On September 24, Speaker of the House of Representatives Nancy Pelosi announced the initiation of a formal impeachment inquiry of President Donald Trump following a whistle-blower complaint claiming that senior White House officials purposely hid documentation which could be detrimental to the Trump re-election campaign.

It was later revealed that Trump may have engaged in illegal quid pro quo agreements with newly elected Ukrainian president Volodymyr Zelensky, bending American foreign policy in order to benefit his own re-election campaign. Trump asked Zelensky to investigate the business proceedings of former Vice President Joe Biden’s son, Hunter Biden, taking place in Ukraine under the threat of withholding aid from Ukraine.

In light of the vitriolic political atmosphere, Frye discussed the effectiveness of the inquiry, predicting that most senators will try to remain impartial until they determine the severity of the situation and the validity of the allegations. Additionally, he stressed the significance of Trump’s actions in normalizing the subversion of political norms and the danger that could have on U.S. politics.

“Are we going to live in a country where it’s normal, we just accept it, that the children of the president are going to be earning $80 million while also working at the White House? Where it’s normal for the President to call for foreign governments to come and intervene?” Frye said.

“There’s a lot of focus on impeachment, that’s important; however, as a comparative politics scholar, I think normalization the greater danger by leaps and bounds,” he added.

Though many members of the Democratic Party have called for impeachment inquiries in the past, September marks the first time the official process was catalyzed and the fourth time in the history of the United States that the House has moved forward with such proceedings.

Mitchel agreed, adding that the apparent authoritarian tendencies of Trump mirror those of Soviet dictators of the past. He noted the deferential language Zelensky used to placate Trump over the phone call and compared it to the rhetoric used when addressing other autocratic leaders.
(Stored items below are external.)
-- ==== Sys2Proof/Machine/HostOps.lean ====
section
/-! DEFINITION. The host's four operations (spec/70_reset_and_hazards.md R240 to R246). None of them is a move of
`step`: the host acts before a run and after a halt (R62, R246; log entry 14). -/

namespace Sys2Proof.Machine

/-- `Reset(START, IMAGE)` (R241, R242). An image of more than 65,536 words is no valid argument: `none` (R241). -/
def hostReset (start : Word) (image : List Word) : Option State :=
  if image.length ≤ Config.memWords then
    some { State.reset with pc := start, mem := State.reset.mem.load 0x0000 image }
  else none

/-- What `Preset` may set (R243). -/
inductive Element where
  | reg (r : Reg)
  | sp
  | ex
  | mem (addr : Word)
  deriving DecidableEq, Repr

/-- `Preset(element, value)` (R243). -/
def hostPreset (e : Element) (v : Word) (s : State) : State :=
  match e with
  | .reg r => s.setX r v
  | .sp => s.setSp v
  | .ex => s.setEx v
  | .mem addr => s.memWrite addr v

/-- At most `k` steps, ending at the first state that is not running (R140, R141). -/
def runSteps : Nat → State → State
  | 0, s => s
  | k + 1, s =>
    match step s with
    | .next t => runSteps k t
    | .fault _ => s
    | .refused _ => s

/-- The state in which `Run(LIMIT)` begins (R244). -/
def State.withLimit (s : State) (limit : Option Nat) : State := { s with limit := limit }

/-- `Run(LIMIT)` with LIMIT present (R244): the steps up to LIMIT dispatches and the one that tests the budget. A run
with no LIMIT may have no end (R141); what it does in `k` steps is `runSteps k (s.withLimit none)`. -/
def hostRun (limit : Nat) (s : State) : State :=
  runSteps (limit - s.icount + 1) (s.withLimit (some limit))

/-- `Inspect()`: the whole state of a halted core; a core whose status is `Running` shows nothing (R245, R246).
DESIGN CHOICE: a core that has been reset but not yet run is such a core too. R240 lets the host act before the first
run while R245 and R246 name a halted core only; the model follows these two (log entry 25). -/
def hostInspect (s : State) : Option State :=
  match s.status with
  | .halted _ => some s
  | .running => none

end Sys2Proof.Machine
end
“[Zelensky] is using the language that Trump uses—”great people,” “only the best”—to flatter Trump because he knows how to talk to people like Trump,” Mitchel said. “Because Zelensky is a product of modern Ukrainian history, he knows how to talk to corrupt autocratic, sultanistic leaders like Trump and that speaks to what happened to American politics and that’s something from which we’re not going to recover easily,” he said.

Chomiak, who has worked in Ukraine for over thirty years, remarked that Ukrainians were used to this Trump-esque behavior within government. Chomiak added that people from Ukraine are more familiar with the merging of the private sector and public service, and the concept of civic duty is less present within Ukrainian society.

“What’s been going on in Ukraine for years, what my friends have been trying to explain to me years and years ago when I was working there is that the parliament is not about the nation’s service. The Parliament is a business plan. You join the parliament as a revenue scheme. And I think people in Ukraine are way ahead of the curve than we are in understanding that,” Chomiak said.

As the panelists looked forward to the 2020 election and the potential effects the impeachment inquiry could have, they all concurred that an impeachment vote would force senators to take a stance on Trump and his actions. However, none were sure if Trump would be removed from office as senators would have to take into account if Vice President Mike Pence would be indicted in the impeachment process as well, resulting in Pelosi taking office.

“If there’s one thing that will unify the Republican Party, it’s the idea of ‘“President Nancy Pelosi.’” So that is actually what might keep Trump in office,” Mitchell said.